Iga Świątek jest faworytką French Open, jeśli będzie zdrowa: Martina Navratilova
Była czesko-amerykańska tenisistka Martina Navratilova odniosła się do szans Igi Świątek na zdobycie tytułu French Open 2023. Według Navratilovej Świątek jest zdecydowanym faworytem do zdobycia tytułu w grze pojedynczej kobiet, o ile wytrzyma kontuzję uda i nie wystąpią nieprzewidziane komplikacje zdrowotne.
Pierwsza na świecie Iga Świątek pogoń za czwartym w karierze Wielkim Szlemem rozpocznie się podczas French Open 2023 w niedzielę na Roland Garros. 21-latka z Polski ma na swoim koncie dwa tytuły French Open, które zdobyła dwukrotnie w 2020 i 2022 roku, oraz tytuł US Open, który zdobyła w 2022 roku.

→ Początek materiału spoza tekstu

/-- A module register written by the host. -/
def State.hostSets (s : State) (w : HostWrite) (f : Mgmt → Mgmt) : State :=
  if s.runs then { s with mgmt := f s.mgmt, chip := s.chip.hostRelease w } else s

/-- MODID_WRITE (R340). -/
def execModidWrite (value : Posted Dword) (s : State) : Host.Outcome State Fault Refusal :=
  .next (s.hostSets value.by_ fun g => g.writeModid value.value)

/-- FABEN_WRITE (R340). -/
def execFabenWrite (value : Posted Dword) (s : State) : Host.Outcome State Fault Refusal :=
  .next (s.hostSets value.by_ fun g => g.writeFaben value.value)

/-- BOOTGO_WRITE (R348). -/
def execBootgoWrite (value : Posted Dword) (s : State) : Host.Outcome State Fault Refusal :=
  .next (s.hostSets value.by_ fun g => g.writeBootgo value.value)

/-- DOORBELL_WRITE: any write sets EVPEND.HOSTDB of the die (R340). -/
def execDoorbellWrite (die : Posted (BitVec 3)) (s : State) : Host.Outcome State Fault Refusal :=
  .next (if s.runs then s.onChip fun c => (c.hostRelease die.by_).setEvent die.value 2 else s)

/-- FWTMR_WRITE (R341). -/
def execFwtmrWrite (die : BitVec 3) (value : Posted Dword) (s : State) : Host.Outcome State Fault Refusal :=
  .next (if s.runs then s.onChip fun c => (c.hostRelease value.by_).writeFwtmr die value.value else s)

/-- A die's firmware timer that TIMEBASE has reached sets EVPEND.TMR and is cleared (R341). -/
def Chip.expireTimer (c : Chip) (die : BitVec 3) : Chip :=
  let d := c.die die
  if decide (d.fwtmr ≠ 0) && decide (d.fwtmr.toNat ≤ c.timebase.toNat) then
    (c.setDie die { d with fwtmr := 0 }).setEvent die 4
  else c

/-- FWTMR_EXPIRE (R341). -/
def execFwtmrExpire (die : BitVec 3) (s : State) : Host.Outcome State Fault Refusal :=
  .next (s.onChip fun c => c.expireTimer die)

/-! ## The register space (R340) -/

/-- The monitor unit and the offset within it that an offset of the register space names (R340). -/
def owlAt (off : Nat) : Option (OwlUnit × Nat) :=
  if 0x100000 ≤ off && off < 0x700000 && 0x100 ≤ off % 0x200 then
    let n := (off - 0x100000) / 0x200
    some (.channel (n / 192) (n % 192), off % 0x100)
  else if 0x800000 ≤ off && off < 0x800000 + 0x100 * 20000 then
    let n := (off - 0x800000) / 0x100
    some (.cluster ⟨n % 200, n / 200⟩, off % 0x100)
  else if 0xE00000 ≤ off && off < 0xE01A00 then some (.port ((off - 0xE00000) / 0x100), off % 0x100)
  else none

/-- A register of a monitor unit (R350). -/
def Owl.register (o : Owl) (i : Nat) : Dword :=
  if i = 0 then o.ctl
  else if i = 8 then o.min.setWidth 64
  else if i = 0x10 then o.max.setWidth 64
  else if i = 0x18 then o.cnt
  else if 0x80 ≤ i && i % 4 = 0 then (o.bins.getD ((i - 0x80) / 4) 0).setWidth 64
  else 0

/-- The pseudo-channel and the counter that an offset names (R340). -/
def counterAt (off : Nat) : Option (Nat × Nat × Nat) :=
  if 0x100000 ≤ off && off < 0x700000 && off % 0x200 < 0x20 && off % 8 = 0 then
    let n := (off - 0x100000) / 0x200
    some (n / 192, n % 192, off % 0x200 / 8)
  else none

/-- A launch queue's register (R340). -/
def LaunchQueue.register (q : LaunchQueue) (i : Nat) : Dword :=
  match i with
  | 0x00 => q.lqbase
  | 0x08 => q.lqsize
  | 0x10 => q.lqprod.setWidth 64
  | 0x18 => q.lqcons.setWidth 64
  | 0x20 => q.cqbase
  | 0x28 => q.cqsize
  | 0x30 => q.cqhead.setWidth 64
  | 0x38 => q.cqvec.setWidth 64
  | _ => 0

/-- A register of a die's block (R340). -/
def Chip.dieRegister (c : Chip) (die : BitVec 3) (i : Nat) : Dword :=
  let d := c.die die
  if 0x100 ≤ i && i < 0x200 then (d.queue (BitVec.ofNat 2 ((i - 0x100) / 0x40))).register (i % 0x40)
  else match i with
    | 0x000 => d.etroot
    | 0x200 => d.logbase
    | 0x208 => d.logsize
    | 0x210 => d.loghead.setWidth 64
    | 0x218 => d.logtail.setWidth 64
    | 0x220 => d.logvec.setWidth 64
    | 0x300 => d.fpbase
    | 0x308 => d.fpcount
    | 0x310 => BitVec.ofNat 64 (c.framesFree die).length
    | 0x400 => d.spbase
    | 0x408 => d.spcount
    | 0x410 => BitVec.ofNat 64 d.freeShadows.length
    | 0x600 => d.fwtmr
    | _ => 0

/-- A register of the module's own block (R340). -/
def State.moduleRegister (s : State) (off : Nat) : Dword :=
  let g := s.mgmt
  if 0x100 ≤ off && off < 0x180 && off % 8 = 0 then g.hap.getD ((off - 0x100) / 8) 0
  else if 0x1000 ≤ off && off < 0x5000 && off % 4 = 0 then ((tableGet g.froute ((off - 0x1000) / 4)).getD 0).setWidth 64
  else if 0xF000 ≤ off && off < 0xF400 && off % 8 = 0 then (tableGet g.msix ((off - 0xF000) / 8)).getD 0
  else match off with
    | 0x00 => g.modid.setWidth 64
    | 0x08 => (BitVec.ofBool g.faben).setWidth 64
    | 0x10 => 0#48 ++ g.bootReason ++ g.bootst
    | 0x20 => g.denwin
    | 0x28 => s.chip.timebase
    | 0x30 => g.pwrlim.setWidth 64
    | _ => 0

/-- A read of the register space; an unassigned offset reads 0 (R340). Reading a counter takes a free value. -/
def State.readRegister (s : State) (off : Nat) : Dword × State :=
  if off < 0x10000 then (s.moduleRegister off, s)
  else if off < 0x90000 then (s.chip.dieRegister (BitVec.ofNat 3 (off / 0x10000 - 1)) (off % 0x10000), s)
  else match counterAt off with
    | some (k, n, i) =>
      let (v, c) := s.chip.readCount k n i
      (v, { s with chip := c })
    | none => match owlAt off with
      | some (u, i) => ((s.chip.owl u).register i, s)
      | none => (0, s)

/-- The key of the first byte of the boot staging buffer (R338). -/
def stagingBase : Nat := 0x0FF0000000
/-- A byte of the staging buffer: it is heap of die 0 at its physical address (log 28). -/
def stagingSpot (off : Nat) : Spot := ⟨heapLoc 0 (stagingBase + off), heapKey 0 (stagingBase + off)⟩

/-- HOST_APERTURE_READ: a read of the host, after its acquire (R286, R338): through BAR2, where it waits for its page, or fails
as Unsupported Request; of a register through BAR0; or of the boot staging buffer through BAR4, which reads 0 while firmware
runs (R340, R348). -/
def execHostApertureRead (port : Bool) (offset : HostOffset) (size : Nat) (s : State) :
    Host.Outcome State Fault Refusal :=
  if !s.runs || !apertureSize size then .next s
  else
    let answer (s : State) (v : Dword) : State :=
      s.onChip fun c => (c.owlLatency (hostPort port)).send (.hostReadData port (BitVec.ofNat 64 (v.toNat % 2 ^ (8 * size))))
    let c := s.chip
    match offset.bar with
    | .aperture =>
      match c.outsideRead s.mgmt (hostWho port) (apertureAddress s.mgmt offset.offset) size with
      | (.ok bs, c) =>
        .next { s with chip := (c.owlLatency (hostPort port)).send (.hostReadData port (BitVec.ofNat 64 (natOfBytes bs))) }
      | (.waits, c) => .next { s with chip := c, env := .hostApertureRead port offset size :: s.env }
      | (.fails _, c) => .next { s with chip := c.send (.hostUnsupported port) }
    | .registers =>
      let (v, s) := { s with chip := c.acquire (.host port) .outside 5 [] }.readRegister (offset.offset.toNat % 2 ^ 26)
      .next (answer s v)
    | .staging =>
      let at_ := offset.offset.toNat % 2 ^ 28
      let c := c.acquire (.host port) .outside 5 []
      let (bs, c) := c.readBytesLatest (.host port) (stagingSpot at_) size
      .next (answer { s with chip := c } (if s.mgmt.bootst = 3 then 0 else BitVec.ofNat 64 (natOfBytes bs)))

/-- A task of a die runs (R340). -/
def Chip.dieBusy (c : Chip) (die : BitVec 3) : Bool := c.threads.any fun e => decide (e.1.die = die) && e.2.task.isSome

/-- A launch queue's register written; LQCONS and CQHEAD are read only (R340). -/
def LaunchQueue.write (q : LaunchQueue) (i : Nat) (v : Dword) : LaunchQueue :=
  match i with
  | 0x00 => { q with lqbase := v }
  | 0x08 => { q with lqsize := v }
  | 0x10 => { q with lqprod := v.extractLsb' 0 32 }
  | 0x20 => { q with cqbase := v }
  | 0x28 => { q with cqsize := v }
  | 0x38 => { q with cqvec := v.extractLsb' 0 32 }
  | _ => q

/-- The LOST record is written once space has returned to a die's ring (R315). -/
def Chip.logSpace (g : Mgmt) (c : Chip) (die : BitVec 3) : Chip :=
  let d := c.die die
  if d.loglost = 0 then c
  else
    match c.logOne g die { LogRecord.of logLost with detail := [BitVec.ofNat 32 d.loglost] } with
    | some c => c.setDie die { c.die die with loglost := 0 }
    | none => c

/-- A register of a die's block written (R340): the pools, ETROOT and LOGBASE only while no task of the die runs. -/
def Chip.writeDieRegister (g : Mgmt) (c : Chip) (die : BitVec 3) (i : Nat) (v : Dword) : Chip :=
  let d := c.die die
  let put (d : Die) : Chip := c.setDie die d
  let pool (d : Die) : Chip := if c.dieBusy die then c else c.setDie die d
  if 0x100 ≤ i && i < 0x200 then
    let q : BitVec 2 := BitVec.ofNat 2 ((i - 0x100) / 0x40)
    c.setQueue die q ((d.queue q).write (i % 0x40) v)
  else match i with
    | 0x000 => pool { d with etroot := v &&& 0xFFFFFFE001 }
    | 0x200 => pool { d with logbase := v }
    | 0x208 => put { d with logsize := v }
    | 0x218 => (put { d with logtail := v.extractLsb' 0 32 }).logSpace g die
    | 0x220 => put { d with logvec := v.extractLsb' 0 32 }
    | 0x300 => pool { d with fpbase := v }
    | 0x308 => pool { d with fpcount := v }
    | 0x400 => pool { d with spbase := v }
    | 0x408 => pool { d with spcount := v }
    | 0x500 => c.setEvent die 2
    | 0x600 => c.writeFwtmr die v
    | _ => c

/-- A register of the module's own block written (R340, R342). -/
def Mgmt.writeRegister (g : Mgmt) (off : Nat) (v : Dword) : Mgmt :=
  if 0x100 ≤ off && off < 0x180 && off % 8 = 0 then
    { g with hap := g.hap.set ((off - 0x100) / 8) (v &&& 0xFFFFFFFFF0000000) }
  else if 0x1000 ≤ off && off < 0x5000 && off % 4 = 0 then
    let v := v.extractLsb' 0 32 &&& 0x8000FFFF
    let k := (off - 0x1000) / 4
    { g with froute := if v = 0 then tableErase g.froute k else tableSet g.froute k v }
  else if 0xF000 ≤ off && off < 0xF400 && off % 8 = 0 then
    let k := (off - 0xF000) / 8
    { g with msix := if v = 0 then tableErase g.msix k else tableSet g.msix k v }
  else match off with
    | 0x00 => g.writeModid v
    | 0x08 => g.writeFaben v
    | 0x18 => g.writeBootgo v
    | 0x20 => { g with denwin := v &&& 0xFFFFFFFFFC000001 }
    | 0x30 => { g with pwrlim := v.extractLsb' 0 16 }
    | _ => g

Iga Świątek rozpoczyna swoją kampanię, gdy w meczu pierwszej rundy zmierzy się z Cristiną Bucsą z Hiszpanii.
Navratilova podzieliła się swoimi przemyśleniami na temat szans Polki w turnieju.

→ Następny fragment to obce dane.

-- ==== Sys2Proof/Machine/Scalar.lean ====
section
/-! DEFINITION. Scalar integer and address instructions (R182 to R185): each writes one x register and touches no
memory. -/

namespace Sys2Proof.Machine

/-- A two-source scalar instruction with no trap. -/
def scalar2 (f : Dword → Dword → Dword) (rd ra rb : Reg) (s : State) : Host.Outcome State Fault Refusal :=
  s.run fun g c => c.putX g rd (f (c.t.getX ra) (c.t.getX rb))

/-- A one-source scalar instruction. -/
def scalar1 (f : Dword → Dword) (rd ra : Reg) (s : State) : Host.Outcome State Fault Refusal :=
  s.run fun g c => c.putX g rd (f (c.t.getX ra))

/-- A scalar instruction that also reads its destination. -/
def scalar3 (f : Dword → Dword → Dword → Dword) (rd ra rb : Reg) (s : State) : Host.Outcome State Fault Refusal :=
  s.run fun g c => c.putX g rd (f (c.t.getX rd) (c.t.getX ra) (c.t.getX rb))

/-- A division: DIV_ZERO precisely on a zero divisor (R183). -/
def divide (f : Dword → Dword → Dword) (rd ra rb : Reg) (s : State) : Host.Outcome State Fault Refusal :=
  s.run fun g c =>
    if c.t.getX rb = 0 then c.raise g Cause.divZero 0 0
    else c.putX g rd (f (c.t.getX ra) (c.t.getX rb))

/-- add (R182). -/
def execAdd (rd ra rb : Reg) (s : State) : Host.Outcome State Fault Refusal :=
  scalar2 (fun a b => a + b) rd ra rb s

/-- sub (R182). -/
def execSub (rd ra rb : Reg) (s : State) : Host.Outcome State Fault Refusal :=
  scalar2 (fun a b => a - b) rd ra rb s

/-- and (R182). -/
def execAnd (rd ra rb : Reg) (s : State) : Host.Outcome State Fault Refusal :=
  scalar2 (fun a b => a &&& b) rd ra rb s

/-- or (R182). -/
def execOr (rd ra rb : Reg) (s : State) : Host.Outcome State Fault Refusal :=
  scalar2 (fun a b => a ||| b) rd ra rb s

/-- xor (R182). -/
def execXor (rd ra rb : Reg) (s : State) : Host.Outcome State Fault Refusal :=
  scalar2 (fun a b => a ^^^ b) rd ra rb s

/-- shl (R182). -/
def execShl (rd ra rb : Reg) (s : State) : Host.Outcome State Fault Refusal :=
  scalar2 (fun a b => a <<< shiftOf b) rd ra rb s

/-- shr (R182). -/
def execShr (rd ra rb : Reg) (s : State) : Host.Outcome State Fault Refusal :=
  scalar2 (fun a b => a >>> shiftOf b) rd ra rb s

/-- sra (R182). -/
def execSra (rd ra rb : Reg) (s : State) : Host.Outcome State Fault Refusal :=
  scalar2 (fun a b => a.sshiftRight (shiftOf b)) rd ra rb s

/-- mul (R182). -/
def execMul (rd ra rb : Reg) (s : State) : Host.Outcome State Fault Refusal :=
  scalar2 (fun a b => a * b) rd ra rb s

/-- mulh (R182). -/
def execMulh (rd ra rb : Reg) (s : State) : Host.Outcome State Fault Refusal :=
  scalar2 (fun a b => mulHigh a b) rd ra rb s

/-- div (R182, R183). -/
def execDiv (rd ra rb : Reg) (s : State) : Host.Outcome State Fault Refusal :=
  divide (fun a b => a.sdiv b) rd ra rb s

/-- divu (R182, R183). -/
def execDivu (rd ra rb : Reg) (s : State) : Host.Outcome State Fault Refusal :=
  divide (fun a b => a / b) rd ra rb s

/-- rem (R182, R183). -/
def execRem (rd ra rb : Reg) (s : State) : Host.Outcome State Fault Refusal :=
  divide (fun a b => a.srem b) rd ra rb s

/-- remu (R182, R183). -/
def execRemu (rd ra rb : Reg) (s : State) : Host.Outcome State Fault Refusal :=
  divide (fun a b => a % b) rd ra rb s

/-- min (R182). -/
def execMin (rd ra rb : Reg) (s : State) : Host.Outcome State Fault Refusal :=
  scalar2 (fun a b => minS a b) rd ra rb s

/-- max (R182). -/
def execMax (rd ra rb : Reg) (s : State) : Host.Outcome State Fault Refusal :=
  scalar2 (fun a b => maxS a b) rd ra rb s

/-- clz (R182). -/
def execClz (rd ra : Reg) (s : State) : Host.Outcome State Fault Refusal :=
  scalar1 (fun a => BitVec.ofNat 64 (leadingZeros a 64)) rd ra s

/-- ctz (R182). -/
def execCtz (rd ra : Reg) (s : State) : Host.Outcome State Fault Refusal :=
  scalar1 (fun a => BitVec.ofNat 64 (trailingZeros a 0 64)) rd ra s

/-- popc (R182). -/
def execPopc (rd ra : Reg) (s : State) : Host.Outcome State Fault Refusal :=
  scalar1 (fun a => BitVec.ofNat 64 (popcount a 64)) rd ra s

/-- bext (R184). -/
def execBext (rd ra rb : Reg) (s : State) : Host.Outcome State Fault Refusal :=
  scalar2 extractField rd ra rb s

/-- bins (R184). -/
def execBins (rd ra rb : Reg) (s : State) : Host.Outcome State Fault Refusal :=
  scalar3 insertField rd ra rb s

/-- slt (R182). -/
def execSlt (rd ra rb : Reg) (s : State) : Host.Outcome State Fault Refusal :=
  scalar2 (fun a b => ofBoolX (a.slt b)) rd ra rb s

/-- sltu (R182). -/
def execSltu (rd ra rb : Reg) (s : State) : Host.Outcome State Fault Refusal :=
  scalar2 (fun a b => ofBoolX (a.ult b)) rd ra rb s

/-- seq (R182). -/
def execSeq (rd ra rb : Reg) (s : State) : Host.Outcome State Fault Refusal :=
  scalar2 (fun a b => ofBoolX (decide (a = b))) rd ra rb s

/-- sel (R182). -/
def execSel (rd ra rb : Reg) (s : State) : Host.Outcome State Fault Refusal :=
  scalar3 (fun old a b => if old ≠ 0 then a else b) rd ra rb s

/-- mov (R182). -/
def execMov (rd ra : Reg) (s : State) : Host.Outcome State Fault Refusal :=
  scalar1 (fun a => a) rd ra s

/-- addi (R185). -/
def execAddi (rd ra : Reg) (imm : BitVec 12) (s : State) : Host.Outcome State Fault Refusal :=
  scalar1 (fun a => a + immediate imm) rd ra s

/-- andi (R185). -/
def execAndi (rd ra : Reg) (imm : BitVec 12) (s : State) : Host.Outcome State Fault Refusal :=
  scalar1 (fun a => a &&& immediate imm) rd ra s

/-- ori (R185). -/
def execOri (rd ra : Reg) (imm : BitVec 12) (s : State) : Host.Outcome State Fault Refusal :=
  scalar1 (fun a => a ||| immediate imm) rd ra s

/-- xori (R185). -/
def execXori (rd ra : Reg) (imm : BitVec 12) (s : State) : Host.Outcome State Fault Refusal :=
  scalar1 (fun a => a ^^^ immediate imm) rd ra s

/-- shli (R185). -/
def execShli (rd ra : Reg) (n : BitVec 6) (s : State) : Host.Outcome State Fault Refusal :=
  scalar1 (fun a => a <<< n.toNat) rd ra s

/-- shri (R185). -/
def execShri (rd ra : Reg) (n : BitVec 6) (s : State) : Host.Outcome State Fault Refusal :=
  scalar1 (fun a => a >>> n.toNat) rd ra s

/-- srai (R185). -/
def execSrai (rd ra : Reg) (n : BitVec 6) (s : State) : Host.Outcome State Fault Refusal :=
  scalar1 (fun a => a.sshiftRight n.toNat) rd ra s

/-- li (R185). -/
def execLi (rd : Reg) (imm : BitVec 17) (s : State) : Host.Outcome State Fault Refusal :=
  s.run fun g c => c.putX g rd (immediate imm)

/-- lih (R185). -/
def execLih (rd : Reg) (imm : BitVec 15) (s : State) : Host.Outcome State Fault Refusal :=
  s.run fun g c => c.putX g rd (loadHigh (c.t.getX rd) imm)

/-- lea (R185). -/
def execLea (rd : Reg) (imm : BitVec 17) (s : State) : Host.Outcome State Fault Refusal :=
  s.run fun g c => c.putX g rd (c.t.pc + immediate imm)

end Sys2Proof.Machine
end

„Wszystko zależy od jej zdrowia” – powiedziała Navratilova w rozmowie z WTA. „Z tego, co słyszałem, kontuzja uda nie jest taka zła. Jeśli jest w 100 procentach zdrowa, to jest faworytem. To Iga kontra boisko. Jeśli nie jest, sprawa jest szeroko otwarta”.
„A Sabalenka i Rybakina byliby faworytami do zwycięstwa” – dodała Navratilova. „Nie ma co do tego wątpliwości, sposób, w jaki grali na glinie. Wszystkie te zawodniczki powinny być dość pewne wchodząc, a Świątek będzie miała najwięcej, jeśli jej ciało jest w 100 procentach. To znaczy, możemy mieć zaskakującego zwycięzcę, ale są szanse, że będzie to jeden z trzech.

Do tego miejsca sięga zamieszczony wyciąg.